Del libro de cuentos Nada que finjir
«Hay calores que no se quitan con el agua», repetía mi abuela cuando hablaba con su comadre.
Yo no entendía a lo que se refería, sólo veía la cara de Angustiana cuando se lo decía.
—Ayúdame Pilar, le chillaba con desesperación. -Ya no quiero ir donde el Padre a confesarme. Me da harta vergüenza. Sobre todo, porque me restriega las piernas con sus manos callosas. Me lastima, pero dice que es para que mi carne se ablande.
—Ese padrecito no cambia, ya sólo le queda dar sobadas, aunque a sus setenta años dio todavía un hijo más, el de Petra. Ah pero que diablo salió ese muchacho. Quezque dice que también se irá al Seminario, pa tener el permiso de Dios con todas las hembras de la región.
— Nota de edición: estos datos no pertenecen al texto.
-- ==== Sys2Proof/Machine/PulseAccess.lean ====
section
/-! DEFINITION. The pulse-train transactions (43_host_interface.md R166, R167). An index 82 to 127 is a BUS_ERROR. -/

namespace Sys2Proof.Machine

open Sys2Proof

/-- RD_PT (R167): legal while BUSY too. -/
def execRdPt (index : PtIndex) (s : State) : Host.Outcome State Fault Refusal :=
  if index.toNat ≤ 81 then .next (s.respond .okay (s.pt[index.toNat]?.getD 0)) else .next s.accessError

/-- WR_PT (R166): answered OKAY whether stored or dropped. -/
def execWrPt (index : PtIndex) (wdata : Word) (s : State) : Host.Outcome State Fault Refusal :=
  if index.toNat ≤ 81 then .next ((s.storeCounter index.toNat wdata).respond .okay 0) else .next s.accessError

end Sys2Proof.Machine
end

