/-- R164: START while IDLE sets BUSY and clears DONE, VALID and MISMATCH, keeping every result register; while BUSY it sets
WERR and nothing else. -/
def Obligations.StartIsAcceptedWhileIdleOnly : Prop :=
  ∀ s : State,
    (s.status.busy = false → exec (.wrCtrl true false false) s =
      .next { s with
        status := { s.status with busy := true, done := false, valid := false, mismatch := false }
        responses := ⟨.okay, 0⟩ :: s.responses }) ∧
    (s.status.busy = true → exec (.wrCtrl true false false) s =
      .next { s with status := { s.status with werr := true }, responses := ⟨.okay, 0⟩ :: s.responses })

/-- R165: CLRERR clears WERR and AERR and nothing else, also while BUSY. -/
def Obligations.ClearErrorsClearsTheTwoStickyBits : Prop :=
  ∀ s : State, exec (.wrCtrl false false true) s =
    .next { s with status := { s.status with werr := false, aerr := false }, responses := ⟨.okay, 0⟩ :: s.responses }

/-- R163: the whole of a CTRL write without SRST, flag by flag: CLRERR is applied before START, so a START refused in the
same write leaves WERR = 1, and a write without a command bit changes no register; with SRST no other bit matters; the
command bits are WDATA[0], WDATA[1] and WDATA[2]. (That SRST keeps the turns to come and the responses given is the model's
choice: log 11.) -/
def Obligations.ControlWriteAppliesItsCommandsInOrder : Prop :=
  (∀ w : Word, decode ⟨0xA000, w⟩ = .wrCtrl (w.getLsbD 0) (w.getLsbD 1) (w.getLsbD 2)) ∧
  ∀ (start clrerr : Bool) (s : State),
    exec (.wrCtrl start false clrerr) s =
      .next { s with
        status :=
          { busy := s.status.busy || start
            done := s.status.done && (s.status.busy || !start)
            valid := s.status.valid && (s.status.busy || !start)
            mismatch := s.status.mismatch && (s.status.busy || !start)
            werr := (s.status.werr && !clrerr) || (start && s.status.busy)
            aerr := s.status.aerr && !clrerr }
        responses := ⟨.okay, 0⟩ :: s.responses } ∧
    exec (.wrCtrl start true clrerr) s =
      .next { State.resetOf s.params with schedule := s.schedule, responses := ⟨.okay, 0⟩ :: s.responses }

/-! ## Errors -/

/-- R170: an illegal request is answered ERR with 0 and sets AERR; nothing else changes. -/
def Obligations.BusErrorSetsAerrAndNothingElse : Prop :=
  ∀ (r : Request) (s : State), exec (.busError r) s =
    .next { s with status := { s.status with aerr := true }, responses := ⟨.err, 0⟩ :: s.responses }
—Déjese de historias Pilar, y dígame qué hago.
—Mire Angustiana, tiene dos caminos: uno, calmarte con los tallones del Padre Tito y el otro, irte al río.
—¿Pues no me dices que esos calores no se quitan con el agua? ¿A qué tendría que ir al río?
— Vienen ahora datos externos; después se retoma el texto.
/-- The default build after a valid decode of five bytes 0, each data-low counter 1, and with PT written to 0 since. -/
def State.afterZeroDecode : State :=
  { State.reset with sum := 40, thresh := 1, status := { Status.reset with done := true, valid := true } }

/-- Settles O10: READING's fields; HUM and TEMP are 0 by the invariant or by the reset. -/
theorem readingTheReadingShowsHumAndTemp : Obligations.ReadingTheReadingShowsHumAndTemp := by
  have hinv : State.afterZeroDecode.Inv := by decide
  refine ⟨⟨State.afterZeroDecode, hinv, rfl, rfl⟩, fun s => ?_⟩
  have hzero : s.hum = 0 ∧ s.temp = 0 → readingWord s.temp s.hum = 0 := by
    rintro ⟨hhum, htemp⟩
    rw [hhum, htemp]
    rfl
  obtain ⟨hlow, hmid, hhigh⟩ := twoByteWord_fields s.temp s.hum
  rw [← readingWord_eq_append] at hlow hmid hhigh
  refine ⟨readingWord s.temp s.hum, rfl, hlow, hmid, hhigh, fun hinv hne => ?_, fun t start clrerr hreset => ?_⟩
  · obtain ⟨-, -, -, -, -, -, -, -, hmismatch, -⟩ := hinv
    exact hzero (hmismatch hne)
  · exact hzero (reading_zero_of_reset hreset)

/-! ## PT accesses -/

theorem exec_rdPt_of_ge {i : PtIndex} (h : 82 ≤ i.toNat) (s : State) : exec (.rdPt i) s = .next s.accessError :=
  if_neg (by omega)

theorem exec_wrPt_of_ge {i : PtIndex} (h : 82 ≤ i.toNat) (w : Word) (s : State) :
    exec (.wrPt i w) s = .next s.accessError :=
  if_neg (by omega)

theorem exec_wrPt_of_lt {i : PtIndex} (h : i.toNat < 82) (w : Word) (s : State) :
    exec (.wrPt i w) s = .next ((s.storeCounter i.toNat w).respond .okay 0) :=
  if_pos (by omega)

/-- A PT write of a counter that exists while IDLE (R166). -/
theorem exec_wrPt_of_idle {i : PtIndex} (h : i.toNat < 82) (w : Word) {s : State} (hidle : s.status.busy = false) :
    exec (.wrPt i w) s = .next ((s.setPt i.toNat (ptValue s.params w)).respond .okay 0) := by
  rw [exec_wrPt_of_lt h, State.storeCounter_of_idle _ _ s hidle]

/-- A PT write of a counter that exists while BUSY (R166, R203). -/
theorem exec_wrPt_of_busy {i : PtIndex} (h : i.toNat < 82) (w : Word) {s : State} (hbusy : s.status.busy = true) :
    exec (.wrPt i w) s = .next ((s.mapStatus Status.writeRefused).respond .okay 0) := by
  rw [exec_wrPt_of_lt h, State.storeCounter_of_busy _ _ s hbusy]

/-- Settles O12: a mapped read up to index 81, an access error above. -/
theorem readingPtAnswersTheCounter : Obligations.ReadingPtAnswersTheCounter := by
  refine fun s i => ⟨fun h => ?_, fun h => exec_rdPt_of_ge h s⟩
  have hcounter : s.readWord (.rdPt i) = s.pt[i.toNat] := by simp [State.readWord, h]
  rw [exec_mappedRead (.inr ⟨i, by omega, rfl⟩), hcounter]
  rfl

/-- A write of PT[0] or PT[1] keeps the data counters (R22). -/
theorem sameDataCounters_set {pt : PulseTrain} {i : Nat} (h : i < 82) (h2 : i < 2) (w : Word) :
    SameDataCounters (pt.set i w h) pt := by
  intro k hk
  exact Vector.getElem_set_ne h k.isLt (by omega)

/-- The same data counters encode the same bytes. -/
theorem SameDataCounters.pulsesEncode_iff {s s' : State} (h : SameDataCounters s.pt s'.pt) (hp : s.params = s'.params)
    (b : DataBytes) : s.PulsesEncode b ↔ s'.PulsesEncode b := by
  refine forall_congr' fun j => forall_congr' fun m => ?_
  rw [hp, h.dataLowSum, h.counter (by omega) (by omega)]

theorem vector_setIfInBounds_eq_set {α : Type} {n : Nat} (v : Vector α n) {i : Nat} (h : i < n) (x : α) :
    v.setIfInBounds i x = v.set i x h := by
  ext k hk
  rw [Vector.getElem_setIfInBounds, Vector.getElem_set]

/-- Settles O14: one equation for each of IDLE, BUSY and an index above 81; PT[0] and PT[1] are no data counters. -/
theorem writingPtStoresWhileIdleOnly : Obligations.WritingPtStoresWhileIdleOnly := by
  refine fun s i w => ⟨fun h hidle => ?_, fun h hbusy => exec_wrPt_of_busy h w hbusy, fun h => exec_wrPt_of_ge h w s,
    fun h h2 => ?_⟩
  · rw [exec_wrPt_of_idle h w hidle, ptValue_eq_ofNat, State.setPt, vector_setIfInBounds_eq_set _ h]
    rfl
  · have hsame : SameDataCounters { s with pt := s.pt.set i.toNat w h }.pt s.pt := sameDataCounters_set h h2 w
    exact ⟨hsame.dataLowSum, hsame.pulsesEncode_iff rfl⟩

/-! ## CTRL writes -/

/-- A CTRL write without SRST changes STATUS alone and is answered OKAY. -/
theorem exec_wrCtrl_without_srst (start clrerr : Bool) (s : State) :
    exec (.wrCtrl start false clrerr) s =
      .next ((s.mapStatus (Status.afterCommands start clrerr)).respond .okay 0) := by
  rw [exec, execWrCtrl, State.ctrlCommands_without_srst]

/-- An accepted START (R164). -/
theorem exec_start_of_idle {s : State} (h : s.status.busy = false) :
    exec (.wrCtrl true false false) s = .next ((s.mapStatus Status.started).respond .okay 0) := by
  rw [← State.startDecode_of_idle s h]
  rfl

/-- A refused START (R164). -/
theorem exec_start_of_busy {s : State} (h : s.status.busy = true) :
    exec (.wrCtrl true false false) s = .next ((s.mapStatus Status.writeRefused).respond .okay 0) := by
  rw [← State.startDecode_of_busy s h]
  rfl

/-- Settles O15: one equation for IDLE and one for BUSY. -/
theorem startIsAcceptedWhileIdleOnly : Obligations.StartIsAcceptedWhileIdleOnly :=
  fun _ => ⟨exec_start_of_idle, exec_start_of_busy⟩

/-- Settles O16: CLRERR without START is its one STATUS update. -/
theorem clearErrorsClearsTheTwoStickyBits : Obligations.ClearErrorsClearsTheTwoStickyBits := fun _ => rfl

/-- Settles O17: `decode_ctrlWrite` for the bits, `Status.afterCommands` for the flags. -/
theorem controlWriteAppliesItsCommandsInOrder : Obligations.ControlWriteAppliesItsCommandsInOrder :=
  ⟨decode_ctrlWrite, fun start clrerr s => ⟨exec_wrCtrl_without_srst start clrerr s, rfl⟩⟩

/-! ## Illegal requests and the selected row -/

/-- Settles O18: every illegal request is the access error. -/
theorem busErrorSetsAerrAndNothingElse : Obligations.BusErrorSetsAerrAndNothingElse := fun _ _ => rfl

/-- The headers that write a read-only register are illegal (R73, R169). -/
theorem readOnlyWrite_illegal {h : Header}
    (hmem : h ∈ [(0xA004 : Header), 0xA008, 0xA00C, 0xA010, 0xA014, 0xA018, 0xA01C]) : h.legal = false := by
  simp only [List.mem_cons, List.not_mem_nil, or_false] at hmem
  obtain rfl | rfl | rfl | rfl | rfl | rfl | rfl := hmem <;> rfl

/-- Settles O20: an illegal header decodes to BUS_ERROR. -/
theorem writingAReadOnlyRegisterIsABusError : Obligations.WritingAReadOnlyRegisterIsABusError := by
  intro s h w hmem
  have hdecode : decode ⟨h, w⟩ = .busError ⟨h, w⟩ := (decode_isBusError_iff _).mpr (readOnlyWrite_illegal hmem)
  exact ⟨hdecode, by rw [hdecode]; rfl⟩

/-- Settles O26: every condition of the decoder is about the header; with the mnemonic taken row by row, the operands, and
WDATA with them, are gone. -/
theorem decodingIgnoresWdata : Obligations.DecodingIgnoresWdata := by
  intro h w w'
  simp only [decode_eq_byNumber, apply_ite Instr.mnemonic]
  simp only [Instr.mnemonic]

/-! ## The engine's rows -/

/-- Settles O39: each of the four rows acts while BUSY alone. -/
theorem theEngineDoesNothingWhileIdle : Obligations.TheEngineDoesNothingWhileIdle := by
  intro s hidle i hi
  have hnothing (f : State → State) : s.whileBusy f = s := State.whileBusy_of_idle f s hidle
  cases i with
  | engThreshold | engClassify | engValidate | engComplete => exact congrArg Host.Outcome.next (hnothing _)
  | _ => cases hi

/-- Settles O37: SUM and THRESH fit in their registers; the rest has one equation for each outcome. -/
theorem completionWritesEveryResultAtOnce : Obligations.CompletionWritesEveryResultAtOnce := by
  intro s hbusy hlegal hwidths
  have hsum : s.completeDecode.sum.toNat = lowSum s.pt := s.thresholdStage_sum_toNat hlegal hwidths
  have hthresh : s.completeDecode.thresh.toNat = quotient s.params (lowSum s.pt) :=
    s.thresholdStage_thresh_toNat hlegal hwidths
  refine ⟨s.completeDecode, exec_engComplete_of_busy hbusy, rfl, ?_, ?_, ?_, ?_, s.classifyStage_encodes,
    checksum_toNat _, fun heq => ?_, fun hne => ?_⟩
  · rw [hsum, s.lowSum_eq_dataLowSum]
  · rw [hthresh, s.lowSum_eq_dataLowSum, quotient]
  · exact hsum ▸ s.lowSum_lt hwidths
  · exact hthresh ▸ s.quotient_lt hwidths
  · rw [State.completeDecode_of_checksum_eq s.classifyStage_encodes heq]
    exact ⟨rfl, rfl, rfl, rfl⟩
  · rw [State.completeDecode_of_checksum_ne s.classifyStage_encodes hne]
    exact ⟨rfl, rfl, rfl, rfl⟩

/-! ## The turns of a step -/

/-- An engine turn is the completion (R171, R172). -/
theorem step_of_engine {s : State} {rest : List Turn} (hs : s.schedule = .engine :: rest) :
    step s = exec .engComplete { s with schedule := rest } := by
  rw [step, hs]

/-- With no turn left the pending completion still comes (R173). -/
theorem step_of_no_turn {s : State} (hs : s.schedule = []) : step s = exec .engComplete s := by
  rw [step, hs]

/-- Settles O50: a request always decodes to a row of the table. -/
theorem stepRunsTheDecodedRequest : Obligations.StepRunsTheDecodedRequest :=
  fun _ r _ hs => ⟨decode_wellFormed r, step_of_request hs⟩

/-- Settles O51: an IDLE block holds its state, as its engine does nothing. -/
theorem stepRunsTheCompletion : Obligations.StepRunsTheCompletion := by
  refine fun s => ⟨fun rest => step_of_engine, step_of_no_turn, fun hs hidle => ?_⟩
  rw [step_of_no_turn hs]
  exact theEngineDoesNothingWhileIdle s hidle .engComplete rfl

/-- A reset assertion is one step (R230). -/
theorem step_of_reset {s : State} {rest : List Turn} (hs : s.schedule = .reset :: rest) :
    step s = .next (State.resetRegisters { s with schedule := rest }) := by
  rw [step, hs]

/-- A step answers a next state with its turn taken off the schedule. -/
theorem step_takes_turn (s : State) : ∃ t : State, step s = .next t ∧ t.schedule = s.schedule.tail := by
  cases hs : s.schedule with
  | nil => exact ⟨_, step_of_no_turn hs, by simp [hs]⟩
  | cons turn rest =>
    cases turn with
    | request r =>
      obtain ⟨t, ht⟩ := exec_answers (decode r) { s with schedule := rest }
      obtain ⟨-, hschedule, -⟩ := exec_request_response ht
      exact ⟨t, (step_of_request hs).trans ht, hschedule⟩
    | engine => exact ⟨_, step_of_engine hs, by simp⟩
    | reset => exact ⟨_, step_of_reset hs, rfl⟩

/-- As many steps as the schedule has turns leave it empty. -/
theorem runSteps_schedule_length (s : State) :
    ∃ t : State, runSteps s.schedule.length s = .next t ∧ t.schedule = [] := by
  induction hs : s.schedule generalizing s with
  | nil => exact ⟨s, rfl, hs⟩
  | cons turn rest ih =>
    obtain ⟨t, ht, hschedule⟩ := step_takes_turn s
    obtain ⟨u, hu, hempty⟩ := ih t (by rw [hschedule, hs, List.tail_cons])
    exact ⟨u, (runSteps_succ _ s t ht).trans hu, hempty⟩

theorem State.whileBusy_completeDecode_idle (s : State) : (s.whileBusy State.completeDecode).status.busy = false := by
  cases hb : s.status.busy with
  | false => rwa [State.whileBusy_of_idle _ s hb]
  | true =>
    rw [State.whileBusy_of_busy _ s hb]
    rfl

/-- Settles O54: the turns empty the schedule, and the step after them is the completion. -/
theorem blockIsIdleOnceTheScheduleHasRun : Obligations.BlockIsIdleOnceTheScheduleHasRun := by
  intro s
  obtain ⟨t, hrun, hempty⟩ := runSteps_schedule_length s
  refine ⟨t.whileBusy State.completeDecode, ?_, by simp [hempty], t.whileBusy_completeDecode_idle⟩
  rw [runSteps_add _ 1 s t hrun, runSteps, step_of_no_turn hempty]
  rfl

/-! ## Runs of the host's requests -/

theorem decode_start : decode .start = .wrCtrl true false false := by decide

theorem ptIndex_toNat {i : Nat} (hi : i < 82) : (BitVec.ofNat 7 i).toNat = i :=
  Nat.mod_eq_of_lt (by omega)

/-- `wrpt`'s header is that of the PT window with WE = 1 (R52, R78). -/
theorem decode_wrpt {i : Nat} (hi : i < 82) (w : Word) : decode (.wrpt i w) = .wrPt (BitVec.ofNat 7 i) w := by
  have hindex : (BitVec.ofNat 7 i).toNat = i := ptIndex_toNat hi
  have hheader : (Request.wrpt i w).header =
      BitVec.ofBool true ++ 0#1 ++ 0b10#2 ++ 0b010#3 ++ BitVec.ofNat 7 i ++ 0b00#2 := by
    apply BitVec.eq_of_toNat_eq
    rw [ptWindowHeader_toNat, hindex, show (Request.wrpt i w).header = 0xA#4 ++ addrPt i from rfl, toNat_append_eq_add,
      addrPt, BitVec.toNat_ofNat, BitVec.toNat_ofNat, Bool.toNat_true]
    omega
  exact (pulseTrainWindowDecodesByIndex (.wrpt i w) true _ hheader).1 (by omega)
—Tú, ve, Angustiana, yo sé lo que te digo, pero tienes que ir de madrugada o pasandito, cuando haya luna tenue.
Angustiana, ya angustiada de tantos calores propios de su edad, caminó al río. Pensando en que no sabía nadar, bien valía meterse en la orilla.
—La orilla —recordaba—, aquí fue donde me trajo Lino, después de mis XV años.
Lino era el muchacho más apuesto del rancho y se rumoraba que fue el primer hijo del Padre Tito, pues era igual a él cuando era joven.
Angustiana acarició la piedra en forma de almohada y llena de verdín que estaba en la orilla. La limpió y encontró las iniciales A y L.
—Aquí fue —decía—, aquí dejé mi virginidad. Y recordaba sus besos torpes, como si quisiera tragarse su lengua, mientras se apresuraba a bajarle el calzón y la cremallera de su pantalón casi al mismo tiempo. No hubo palabras románticas, sólo un empujón que se fundió con su grito. Siempre recordaría esos cuarenta y cinco segundos de vida sexual que había tenido en toda su vida. Fue el único hombre, y esos segundos los más recordados en años.
Mientras pensaba en ello, regresaron las calenturas. Se desnudó y se sentó en la roca mientras se frotaba suavemente. Tenue brillaba un cuarto de luna. Entre las hierbas se oyeron los pasos de alguien. Angustiana no podía detener ese contacto con la piedra lisa, estaba ya avanzada en su lúdica actividad y se remitió a morder su rebozo que dejaba escapar algunos tenues gemidos. No le vio el rostro, sólo escuchó la cremallera que bajaba de golpe junto a su oído. No dudo en empujarlo a la maleza. Él la embistió, y en cuarenta y cinco segundos pudo adivinar su nombre.
—Tenías razón, Pilar —pensaba al volver—; hay calores que no se calman con el agua. Pero en lo que pasan otros cuarenta años, tendré que conformarme con las sobadas del Padre Tito.